The Maid of Orleans (Die Jungfrau von Orleans, /de/) is a tragedy by Friedrich Schiller, premiered on 11 September 1801 in Leipzig. During his lifetime, it was one of Schiller's most frequently-performed pieces.

==Plot==
The play loosely follows the life of Joan of Arc. It contains a prologue introducing the important characters, followed by five acts. Each dramatizes a significant event in Joan's life. Up to act 4 the play departs from history in only secondary details (e.g. by having Joan kill people in battle, and by shifting the reconciliation between the Armagnacs and the Burgundians from 1435 to 1430). Thereafter, however, the plot is entirely free. Joan is about to kill an English knight when, on removing his helmet, she at once falls in love with him, and spares him. Blaming herself for what she regards as a betrayal of her mission, then, when at Reims she is publicly accused of sorcery, she refuses to defend herself, is assumed to be guilty, and dismissed from the French court and army. Captured by the English, she witnesses from her prison cell a battle in which the French are being decisively defeated, breaks her bonds, and dashes out to save the day. She dies as victory is won, her honour and her reputation both restored.

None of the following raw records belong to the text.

/-- A child card held under WAIT is dealt, or fails unlaunched (R71, R50). -/
def State.childWait (s : State) (g : Grid) : State :=
  match s.waitOn g.ctx (Pkt.waitIdx g.card) (fun v => decide (Pkt.waitTgt g.card ≤ v)) with
  | .met => (s.afterWait g.ctx (Pkt.waitIdx g.card) (.start g.gid)).updGrid g.gid (fun g => { g with waiting := false })
  | .poisoned =>
    let s1 : State := { s with
      grids := s.grids.filter (fun x => x.gid != g.gid)
      outs := s.outs ++ [{ id := s.fresh, q := 0xFFFF, slot := 0, ctx := g.ctx, pkt := g.card, st := .done 2 0, gid := g.gid, child := true }]
      fresh := s.fresh + 1 }
    let s1 := s1.updCtx g.ctx (fun x => { x with faulted := true })
    (match g.src with | .child p _ => s1.reportChild p true 0 | _ => s1)
  | _ => s
/-- PACKET_WAIT_MET: for the packet held at the head of queue m, or with n = 1 for child grid m (R38, R44, R71). -/
def execPacketWaitMet (s : State) : Out :=
  .next (if s.occ.n = 0 then s.takeUp s.occ.m (fun _ => (s.queue s.occ.m).held.isSome)
    else match s.grid? s.occ.m with
      | some g => if g.waiting && (s.ctx g.ctx).enable then s.childWait g else s
      | none => s)

/-! ## ESTREQ batches (R79, R80): n names the queue -/

/-- The run of present records from READIDX, cut short where the ring wraps. -/
def runFrom (present : List Nat) (log : Nat) : Nat → Nat → Nat
  | 0, _ => 0
  | fuel + 1, k => if !present.contains k then 0 else if (k + 1) % 2 ^ log = 0 then 1 else 1 + runFrom present log fuel (k + 1)
/-- The ESU appends of a batch's records come before every access of its lanes (R79, R153). -/
def State.batchAppends (s : State) (x : Queue) (r gid : Nat) : Nat → State
  | 0 => s
  | n + 1 =>
    let va := (QueueHdr.slots x.hdr + 16 * ((r + n) % 2 ^ QueueHdr.logslots x.hdr)) % 2 ^ 72
    match s.engXlate x.ctx.toNat va 16 false with
    | .ok (pa, _) => State.batchAppends (s.readInto (fun w => w.eng == some 3) pa 16 (.start gid)) x r gid n
    | _ => State.batchAppends s x r gid n
/-- A batch of this many records becomes a JOB (R80). -/
def State.formBatch (s : State) (q r n : Nat) : State :=
  let x := s.queue q
  let slot := (QueueHdr.slots x.hdr + 16 * (r % 2 ^ QueueHdr.logslots x.hdr)) % 2 ^ 72
  let card : Pkt := x.template ||| record 512 [(8, 9, slot), (20, 4, n)]
  let gid := s.fresh
  ((s.batchAppends x r gid n).addGrid x.ctx.toNat card (.batch q r) 0 (min (fieldAt card 33 1) (QueueHdr.prio x.hdr)) q r false).updQueue q
    (fun x => { x with batch := some (gid, r, n) })
/-- With no batch running, a batch forms when its condition holds for the arrival times of the present records. -/
def State.batch (s : State) (q : Nat) (due : Queue → Bool) : State :=
  let x := s.queue q
  if !s.served q || QueueHdr.qkind x.hdr != 3 || x.batch.isSome || !due x then s
  else
    match s.engRd x.ctx.toNat (x.hva + 8) 8 with
    | .wait => s
    | .fault _ => s.haltQueue q 5 (s.readIdx q)
    | .ok (bs, _) =>
      let r := leNat bs
      let n := runFrom (x.present.map (fun y => y.1)) (QueueHdr.logslots x.hdr) x.present.length r
      if n = 0 then s else (s.formBatch q r n).servedNow q
/-- ESTREQ_BATCH_COUNT (R80). -/
def execEstreqBatchCount (s : State) : Out := .next (s.batch s.occ.n (fun x => decide (fieldAt x.template 24 2 ≤ x.present.length)))
/-- ESTREQ_BATCH_TIMEOUT: 27,000 cycles (R80). -/
def execEstreqBatchTimeout (s : State) : Out := .next (s.batch s.occ.n (fun x => x.present.any (fun y => decide (y.2 + 27000 ≤ s.cycle))))

/-! ## Queue control (R32, R34, R37): n names the queue -/

/-- ENABLE of QCTL goes to 0: the monitor stops before the next packet (R32). -/
def State.disableQueue (s : State) (q : Nat) : State :=
  if (s.queue q).enable then (s.undeal q).updQueue q (fun x => { x with enable := false, held := none, stale := false }) else s
/-- The queue's header is read and checked anew, at every RESTART; a halted queue runs again, with what the RESTART asks for (R34, R37). -/
def State.runAgain (s : State) (q : Nat) (redo : Option Bool) : State :=
  let s0 := if (s.queue q).status = 0 then s.undeal q else s.setStatus q 0
  let s1 := s0.updQueue q (fun x => { x with stale := true, held := none, redo })
  if s1.monWorks q then s1.readHeader q else s1
/-- The slot at READIDX is discarded, with a SKIPPED record (R37). -/
def State.discardSlot (s : State) (q : Nat) : State :=
  let x := s.queue q
  match s.engRd x.ctx.toNat x.hva 16 with
  | .wait => s
  | .fault _ => s.haltQueue q 5 (s.readIdx q)
  | .ok (bs, _) =>
    let r := bsNat bs 8 8
    if bsNat bs 0 8 = r then s
    else
      match s.engRd x.ctx.toNat (x.slotVa r) 64 with
      | .wait => s
      | .fault _ => s.haltQueue q 5 r
      | .ok (ps, _) => s.finishNow q r (BitVec.ofNat 512 (leNat ps)) 3
/-- What a RESTART asked for is done, by the header that has been read for it: with SKIP the halted slot, or the packet that waits, is discarded;
otherwise what waited at an unusable ring or counter is repeated. A header that has halted the queue again lets no slot be consumed (R34,
R37; log 133). -/
def State.redoQueue (s : State) (q : Nat) : State :=
  let s1 := s.updQueue q (fun x => { x with redo := none })
  match (s.queue q).redo with
  | none => s
  | some skip =>
    if (s.queue q).stale || !s.monWorks q then s
    else if (s.queue q).status != 0 then s1
    else if !skip || s.stuckOut q then s1.restartOuts q skip
    else if QueueHdr.qkind (s.queue q).hdr = 3 then s1
    else s1.discardSlot q
/-- ENABLE of QCTL goes to 1, with CONTEXT as written (R32, R34). DEDUCED: STATUS stays, so a queue that was halted stays
halted until RESTART (log 57). What a RESTART asked for and has still to be done is done once the header is read (log 133). -/
def State.enableQueue (s : State) (q ctx : Nat) : State :=
  if q < 4096 && !(s.queue q).enable then
    let s1 := s.updQueue q (fun x => { x with enable := true, ctx := BitVec.ofNat 8 ctx, stale := true, present := [] })
    if s1.staleQueues.contains q then (s1.readHeader q).redoQueue q else s1
  else s
/-- RESTART with SKIP = 0 (R37). -/
def State.restartQueue (s : State) (q : Nat) : State := (s.runAgain q (some false)).redoQueue q
/-- RESTART with SKIP = 1: without a halted slot only the header is read again (R32, R37). -/
def State.skipQueue (s : State) (q : Nat) : State :=
  if (s.queue q).status = 0 then (s.runAgain q (s.queue q).redo).redoQueue q else (s.runAgain q (some true)).redoQueue q
/-- The headers that are due and can be read now are read, and what waited for them is done (R21, R34, R37). -/
def State.readHeaders (s : State) : State := s.staleQueues.foldl (fun s q => (s.readHeader q).redoQueue q) s
/-- QUEUE_ENABLE, for context m (R34). -/
def execQueueEnable (s : State) : Out := .next (if s.barwin then s.enableQueue s.occ.n s.occ.m else s)
/-- QUEUE_DISABLE (R32). -/
def execQueueDisable (s : State) : Out := .next (if s.barwin then s.disableQueue s.occ.n else s)
/-- QUEUE_RESTART (R37). -/
def execQueueRestart (s : State) : Out := .next (if s.barwin then s.restartQueue s.occ.n else s)
/-- QUEUE_SKIP (R37). -/
def execQueueSkip (s : State) : Out := .next (if s.barwin then s.skipQueue s.occ.n else s)

/-- MONITOR_SRAM_ERROR in the copy of a packet of queue n: HALT-POISON, and a machine check to the context's event ring and
to MCRING (R37). -/
def execMonitorSramError (s : State) : Out :=
  .next (
    let q := s.occ.n
    let x := s.queue q
    let hit (slot : Nat) : State :=
      let s1 := s.haltQueue q 1 slot
      (s1.event 9 x.ctx.toNat q slot [(24, 2, (Config.unitCode 2).toNat), (26, 8, slot)]).machineCheck x.ctx.toNat q slot 2 slot
    if !s.served q then s
    else
      match x.held with
      | some (_, slot) => hit slot
      | none => (match s.head q with | .packet _ slot => hit slot | _ => s))

/-! ## Counters (R50): context n, counter m -/

/-- Some packet or child waits on a counter, so that a monitor keeps a live copy of it (R49). -/
def State.watched (s : State) (c i : Nat) : Bool :=
  s.queues.any (fun q => q.2.enable && q.2.ctx.toNat == c && (match q.2.held with
    | some (p, _) => if Pkt.kind p = 5 then fieldAt p 4 2 == i else (Pkt.kind p != 6 && Pkt.kind p != 7 && Pkt.wait p && Pkt.waitIdx p == i)
    | none => false)) ||
    s.grids.any (fun g => g.waiting && g.ctx == c && Pkt.waitIdx g.card == i)
/-- COUNTER_POISON (R50). -/
def execCounterPoison (s : State) : Out :=
  .next (
    let c := s.occ.n
    let i := s.occ.m
    if !s.watched c i || s.poisoned c i then s
    else (s.updCtx c (fun x => { x with faulted := true, poisoned := i :: x.poisoned })).event 4 c 0xFFFF 0 [(24, 2, i)])
/-- A write of CNTREINIT (R30, R50). -/
def State.reinit (s : State) (c x : Nat) : State :=
  if x / 65536 != 0 then s else s.updCtx c (fun y => { y with poisoned := y.poisoned.filter (fun i => i != x) })
/-- CNTREINIT_WRITE of context n, value x (R50). -/
def execCntreinitWrite (s : State) : Out := .next (if s.barwin && s.occ.n < 256 && s.occ.x < 2 ^ 32 then s.reinit s.occ.n s.occ.x else s)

The line Mit der Dummheit kämpfen Götter selbst vergebens (III, 6; Talbot) translates into English as "Against stupidity, the gods themselves battle in vain." This provided Isaac Asimov with the title of his novel The Gods Themselves.

==Operatic adaptations==
- Giovanna d'Arco (1821) by Zinaida Volkonskaya
- Giovanna d'Arco (1830) by Giovanni Pacini
- Giovanna d'Arco (1845) by Giuseppe Verdi
- The Maid of Orleans (1881) by Pyotr Ilyich Tchaikovsky
- Das Mädchen aus Domrémy (1976) by Giselher Klebe

The English composer William Sterndale Bennett's Piano Sonata, Op. 46 (1873), is titled The Maid of Orleans with direct reference to Schiller's play, and includes quotations from the play at the head of each movement. In the 1870's the composer-pianist Moritz Moszkowski also wrote a four-movement symphonic poem on the play.